##### RAW DATA

/-- Whether a value is a zero. -/
def Val.isZero : Val → Bool
  | .fin _ m _ => m == 0
  | _ => false

/-- The elementary functions: IEEE 754-2019 gives their results at NaN, zeros and infinities (R183), the published algorithms the others (R212). -/
def fnExp : Val → Val
  | .nan => .nan
  | .inf s => if s then valZero else .inf false
  | v => if v.isZero then valOne else viaF32 Config.expF32 v
def fnLog : Val → Val
  | .nan => .nan
  | .inf s => if s then .nan else .inf false
  | .fin s m e => if m = 0 then .inf true else if s then .nan else if toF32 (.fin s m e) = 0x3F800000 then valZero else viaF32 Config.logF32 (.fin s m e)
def fnRecip : Val → Val
  | .nan => .nan
  | .inf s => .fin s 0 0
  | .fin s m e => if m = 0 then .inf s else viaF32 Config.recipF32 (.fin s m e)
def fnRsqrt : Val → Val
  | .nan => .nan
  | .inf s => if s then .nan else valZero
  | .fin s m e => if m = 0 then .inf s else if s then .nan else viaF32 Config.rsqrtF32 (.fin s m e)
def fnTanh : Val → Val
  | .nan => .nan
  | .inf s => .fin s 1 0
  | .fin s m e => if m = 0 then .fin s 0 0 else viaF32 Config.tanhF32 (.fin s m e)
def fnSigmoid : Val → Val
  | .nan => .nan
  | .inf s => if s then valZero else valOne
  | v => viaF32 Config.sigmoidF32 v
def fnGelu : Val → Val
  | .nan => .nan
  | v => viaF32 Config.geluF32 v

def State.vecAdd (s : State) (n : Nat) (dst src1 src2 : List Word) (imm : BitVec 6) (rnd : Rnd) (stream : BitVec 32) : State :=
  s.vecTwo n dst src1 (some src2) false imm rnd stream (fun x y _ => x.add y)
def State.vecMul (s : State) (n : Nat) (dst src1 src2 : List Word) (imm : BitVec 6) (rnd : Rnd) (stream : BitVec 32) : State :=
  s.vecTwo n dst src1 (some src2) false imm rnd stream (fun x y _ => x.mul y)
def State.vecFma (s : State) (n : Nat) (dst src1 src2 : List Word) (imm : BitVec 6) (rnd : Rnd) (stream : BitVec 32) : State :=
  s.vecTwo n dst src1 (some src2) true imm rnd stream (fun x y z => (x.mul y).add z)
def State.vecMax (s : State) (n : Nat) (dst src1 : List Word) (src2 : Option (List Word)) (imm : BitVec 6) (rnd : Rnd) (stream : BitVec 32) : State :=
  s.vecTwo n dst src1 src2 false imm rnd stream (fun x y _ => x.max y)
def State.vecMin (s : State) (n : Nat) (dst src1 src2 : List Word) (imm : BitVec 6) (rnd : Rnd) (stream : BitVec 32) : State :=
  s.vecTwo n dst src1 (some src2) false imm rnd stream (fun x y _ => x.min y)
def State.vecCvt (s : State) (n : Nat) (dst src1 : List Word) (imm : BitVec 6) (rnd : Rnd) (stream : BitVec 32) : State :=
  s.vecElem n dst src1 none false false (imm.getLsbD 2) false false rnd stream (fun x _ _ => x)

/-! ### Block quantisation (R189, R211) -/

/-- The largest magnitude of a block. -/
def blockMax : List Val → Val
  | [] => valZero
  | v :: r => v.abs.max (blockMax r)

/-- One scaled element of a block: a magnitude above the format's largest finite value saturates and sets SAT, in FP8E5M2 too (R189); every other element converts by R187. -/
def quantElem (f : Fmt) (rnd : Rnd) (draw : Nat) (v : Val) : Nat × FmtFlags :=
  match f.float?, v with
  | some l, .fin s m e => if l.exceeds m e then (l.withSign s l.maxCode, flagSat) else f.encode rnd draw v
  | _, _ => f.encode rnd draw v

/-- A block quantised to a format: its scale code, its element codes, and the flags. i is the linear index of its first element. -/
def quantBlock (f : Fmt) (rnd : Rnd) (seed stream : Word) (i : Nat) (l : List Val) : Nat × List Nat × FmtFlags :=
  match blockMax l with
  | .fin _ m e =>
    if m = 0 then (0, l.map (fun _ => 0), 0)
    else
      let c := clampInt (-127) 127 ((Nat.log2 m : Int) + e - blockEmax f)
      let outs := (l.zip (List.range l.length)).map (fun p =>
        quantElem f rnd (srDraw seed stream (BitVec.ofNat 64 (i + p.2))) (p.1.mul (.fin false 1 (-c.1))))
      ((c.1 + 127).toNat, outs.map (fun o => o.1), outs.foldl (fun a o => a ||| o.2) (if c.2 then flagSat else 0))
  | _ =>
    let code := match f with
      | .e4m3 => 0x7F
      | .e5m2 => 0x7E
      | _ => 0
    (0xFF, l.map (fun _ => code), flagNanIn)

/-- A row quantised block by block: k blocks of 32 elements. -/
def quantRow (f : Fmt) (rnd : Rnd) (seed stream : Word) (i : Nat) (l : List Val) : Nat → List (Nat × List Nat × FmtFlags)
  | 0 => []
  | k + 1 => quantBlock f rnd seed stream i (l.take 32) :: quantRow f rnd seed stream (i + 32) (l.drop 32) k

/-- BQUANT: elements to the destination, scales to the tensor that its AUX names. -/
def State.vecBquant (s : State) (n : Nat) (dst src1 : List Word) (scale : Option (List Word)) (rnd : Rnd) (stream : BitVec 32) : State :=
  let d := descOf dst
  let a := descOf src1
  let k := d.elems
  let nb := (d.d0 + 31) / 32
  let chk := match scale with
    | none => Check.illegal
    | some w =>
      let t := descOf w
      if t.format == some .e8m0 && t.layout == 0 && t.d0 == nb && t.d1 == d.d1 && t.d2 == d.d2 && t.d3 == d.d3 then
        s.checkOperand n t (fun _ => true) d.rows
      else .illegal
  match (s.checkOperand n d isBlock d.rows).and ((s.checkOperand n a (fun f => f == .fp32 || f == .bf16 || f == .fp16) (a.rowsFor k)).and chk) with
  | .go =>
    let x := s.vecRead n a k
    if x.1.bad then x.2.engineBad n vecSource
    else
      let f := d.format.getD .e4m3
      let seed := (s.core n).seed
      let bs : List (Nat × List Nat × FmtFlags) := ((List.range d.rows).map (fun r =>
        quantRow f rnd seed (stream.setWidth 64) (r * d.d0) ((x.1.vals.drop (r * d.d0)).take d.d0) nb)).flatten
      let s1 := x.2.writeOperand n d d.rows ((bs.map (fun b => b.2.1)).flatten)
      let s2 := match scale with
        | some w => s1.writeOperand n (descOf w) d.rows (bs.map (fun (b : Nat × List Nat × FmtFlags) => b.1))
        | none => s1
      (s2.coreFmt n (bs.foldl (fun z (b : Nat × List Nat × FmtFlags) => z ||| b.2.2) x.1.flags)).vecBusy n (a.format.getD .fp32) false k
  | .wait => s
  | c => s.engineStop n vecSource c

/-! ### Reductions (R213) -/

/-- Adds two FP32 values to nearest even; a finite sum that overflows sets OVF_INF. -/
def addF (x : Val × FmtFlags) (y : Val) : Val × FmtFlags :=
  let t := x.1.add y
  (roundF32 t, x.2 ||| (match t, roundF32 t with
    | .fin _ _ _, .inf _ => flagOvfInf
    | _, _ => 0))

/-- Every 256th element of a list from its first on. -/
def strided : List Val → Nat → List Val
  | _, 0 => []
  | [], _ => []
  | v :: r, k + 1 => v :: strided (r.drop 255) k

/-- The sum of a lane, in ascending order from +0. -/
def laneSum (l : List Val) : Val × FmtFlags := l.foldl addF (valZero, 0)
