-- ==== Sys2Proof/Machine/Kv.lean ====
section
/-! DEFINITION. The KV page manager: the page table, context maps, allocation, and the nine KV commands (R306 to R340). -/

namespace Sys2Proof.Machine

/-! ### Unit flags (R318, R439) -/

def kvFull : Nat := 13
def kvListFull : Nat := 14
def kvRefLimit : Nat := 15
def kvEvicted : Nat := 16
def kvCowDone : Nat := 17
def kvMassBad : Nat := 18
def kvDescRefetch : Nat := 19
def kvDescLost : Nat := 20

/-! ### Contexts, lists and descriptors -/

/-- What a KV command knows of its context (R307, R313, R340): its number, canton, class, bytes per element and per slot, lists, entries per list, and map address. -/
structure KvCtx where
  x : Nat
  canton : Nat
  cls : Nat
  heads : Nat
  dim : Nat
  b : Nat
  layers : Nat
  listLen : Nat
  map : Nat
  deriving DecidableEq, Repr

/-- The bytes of a token slot (R307). -/
def KvCtx.tb (c : KvCtx) : Nat := 2 * c.heads * c.dim * c.b

/-- A class of a canton. -/
def State.kvClass (s : State) (c k : Nat) : KvClass := Store.get (fun _ => ({} : KvClass)) s.kv.classes (c * 8 + k)

/-- The bytes of an element of a class. -/
def KvClass.bytes (k : KvClass) : Nat := match Fmt.ofCode k.fmt with
  | some f => f.bits / 8
  | none => 1

/-- The open context x. -/
def State.kvCtx (s : State) (x : Nat) : KvCtx :=
  let st := R.KV_CTX_STAT x
  let canton := s.fld st F.KV_CTX_STAT_CANTON
  let cls := s.fld st F.KV_CTX_STAT_CLASS
  let k := s.kvClass canton cls
  { x := x, canton := canton, cls := cls, heads := k.heads, dim := 2 ^ k.logD, b := k.bytes
    layers := s.fld st F.KV_CTX_STAT_LAYERS, listLen := s.fld st F.KV_CTX_STAT_LIST_LEN
    map := s.fld (R.KV_CTX_MAP x) F.KV_CTX_MAP_ADDR * 4096 }

/-- A list entry (R313). -/
structure KvEnt where
  hole : Bool
  size : Nat
  idx : Nat
  deriving DecidableEq, Repr

/-- A list: committed positions, pending candidates, entries (R313). -/
structure KvList where
  len : Nat
  spec : Nat
  ents : List KvEnt
  deriving DecidableEq, Repr

/-- A list in the map of a context. -/
def State.kvList (s : State) (c : KvCtx) (l : Nat) : KvList :=
  let h := c.map + 8 * l
  { len := s.rdN h 4, spec := s.rdN (h + 6) 1
    ents := (List.range (s.rdN (h + 4) 2)).map (fun e =>
      let v := s.rdN (c.map + 8 * c.layers + (l * c.listLen + e) * 4) 4
      { hole := decide (v / 2 ^ 31 % 2 = 1), size := v / 2 ^ 20 % 16, idx := v % 2 ^ 20 }) }

/-- The lists of a context. -/
def State.kvLists (s : State) (c : KvCtx) : List KvList := (List.range c.layers).map (s.kvList c)

/-- The 32 bits of an entry. -/
def KvEnt.word (e : KvEnt) : Nat := (if e.hole then 2 ^ 31 else 0) + e.size % 16 * 2 ^ 20 + e.idx % 2 ^ 20

/-- Writes entries of list l from number e on. -/
def State.putEnts (s : State) (c : KvCtx) (l : Nat) : Nat → List KvEnt → State
  | _, [] => s
  | e, v :: r => (s.wrN (c.map + 8 * c.layers + (l * c.listLen + e) * 4) 4 v.word).putEnts c l (e + 1) r

/-- Writes a list into the map. -/
def State.putList (s : State) (c : KvCtx) (l : Nat) (k : KvList) : State :=
  let h := c.map + 8 * l
  ((((s.wrN h 4 k.len).wrN (h + 4) 2 k.ents.length).wrN (h + 6) 1 k.spec).wrN (h + 7) 1 0).putEnts c l 0 k.ents

/-- Writes all lists into the map. -/
def State.putLists (s : State) (c : KvCtx) : Nat → List KvList → State
  | _, [] => s
  | l, k :: r => (s.putList c l k).putLists c (l + 1) r

/-- A page descriptor (R310). -/
structure KvDesc where
  base : Nat
  size : Nat
  cls : Nat
  canton : Nat
  ref : Nat
  score : Nat
  pinned : Bool
  valid : Bool
  deriving DecidableEq, Repr

/-- The address of descriptor i (R309). -/
def State.descAddrKv (s : State) (i : Nat) : Nat := s.tableBase + i * 16

/-- Descriptor i of the page table. -/
def State.kvDesc (s : State) (i : Nat) : KvDesc :=
  let v := s.rdN (s.descAddrKv i) 16
  let g (lo w : Nat) : Nat := v / 2 ^ lo % 2 ^ w
  { base := g 88 40 * 256, size := g 76 4, cls := g 72 3, canton := g 68 3, ref := g 48 16, score := g 32 16
    pinned := g 1 1 == 1, valid := g 0 1 == 1 }

/-- The bits of a descriptor; COW is 1 while REFCOUNT ≥ 2. -/
def KvDesc.bits (d : KvDesc) : Nat :=
  d.base / 256 * 2 ^ 88 + d.size * 2 ^ 76 + d.cls * 2 ^ 72 + d.canton * 2 ^ 68 + d.ref * 2 ^ 48 + d.score * 2 ^ 32
    + (if 2 ≤ d.ref then 4 else 0) + (if d.pinned then 2 else 0) + (if d.valid then 1 else 0)

/-- Writes descriptor i through to the table (R311). -/
def State.putDesc (s : State) (i : Nat) (d : KvDesc) : State := s.wrN (s.descAddrKv i) 16 d.bits

/-- The state of a descriptor index: 0 free, 1 in use, 2 withdrawn. -/
def State.idxState (s : State) (i : Nat) : Nat := Store.get (fun _ => 0) s.kv.idx i
def State.setIdx (s : State) (i v : Nat) : State := { s with kv := { s.kv with idx := Store.set (fun _ => 0) s.kv.idx i v } }

/-! ### Allocation (R312) -/

/-- The least of a list. -/
def leastOf : List Nat → Option Nat
  | [] => none
  | a :: r => match leastOf r with
    | none => some a
    | some b => some (min a b)

/-- An address rounded up to a multiple. -/
def alignUp (a n : Nat) : Nat := (a + n - 1) / n * n

/-- The lowest-addressed free block of a length in a canton's pool, aligned to its length. -/
def State.freeBlock (s : State) (c len : Nat) : Option Nat :=
  let lo := s.fld (R.KV_POOL_CFG c) F.KV_POOL_CFG_BASE * 2 ^ 21
  let hi := lo + s.fld (R.KV_POOL_USE c) F.KV_POOL_USE_LEN_4K * 4096
  let cands := (lo :: s.kv.blocks.map (fun b => b.1 + b.2)).map (fun a => alignUp a len)
  leastOf (cands.filter (fun a => decide (lo ≤ a ∧ a + len ≤ hi) && s.kv.blocks.all (fun b => decide (a + len ≤ b.1 ∨ b.1 + b.2 ≤ a))))

/-- Takes a block. -/
def State.takeBlock (s : State) (c a len : Nat) : State :=
  ({ s with kv := { s.kv with blocks := Store.set (fun _ => 0) s.kv.blocks a len } }).setFld (R.KV_POOL_USE c) F.KV_POOL_USE_FREE_4K
    (s.fld (R.KV_POOL_USE c) F.KV_POOL_USE_FREE_4K - len / 4096)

##########

EXERCISE |
Please copy, exactly and with nothing else, the lines above beginning at the line that has "s.rdN (h + 6) 1" and ending with the line that has "let v := s.rdN (c.map".

SOLUTION |
  { len := s.rdN h 4, spec := s.rdN (h + 6) 1
    ents := (List.range (s.rdN (h + 4) 2)).map (fun e =>
      let v := s.rdN (c.map + 8 * c.layers + (l * c.listLen + e) * 4) 4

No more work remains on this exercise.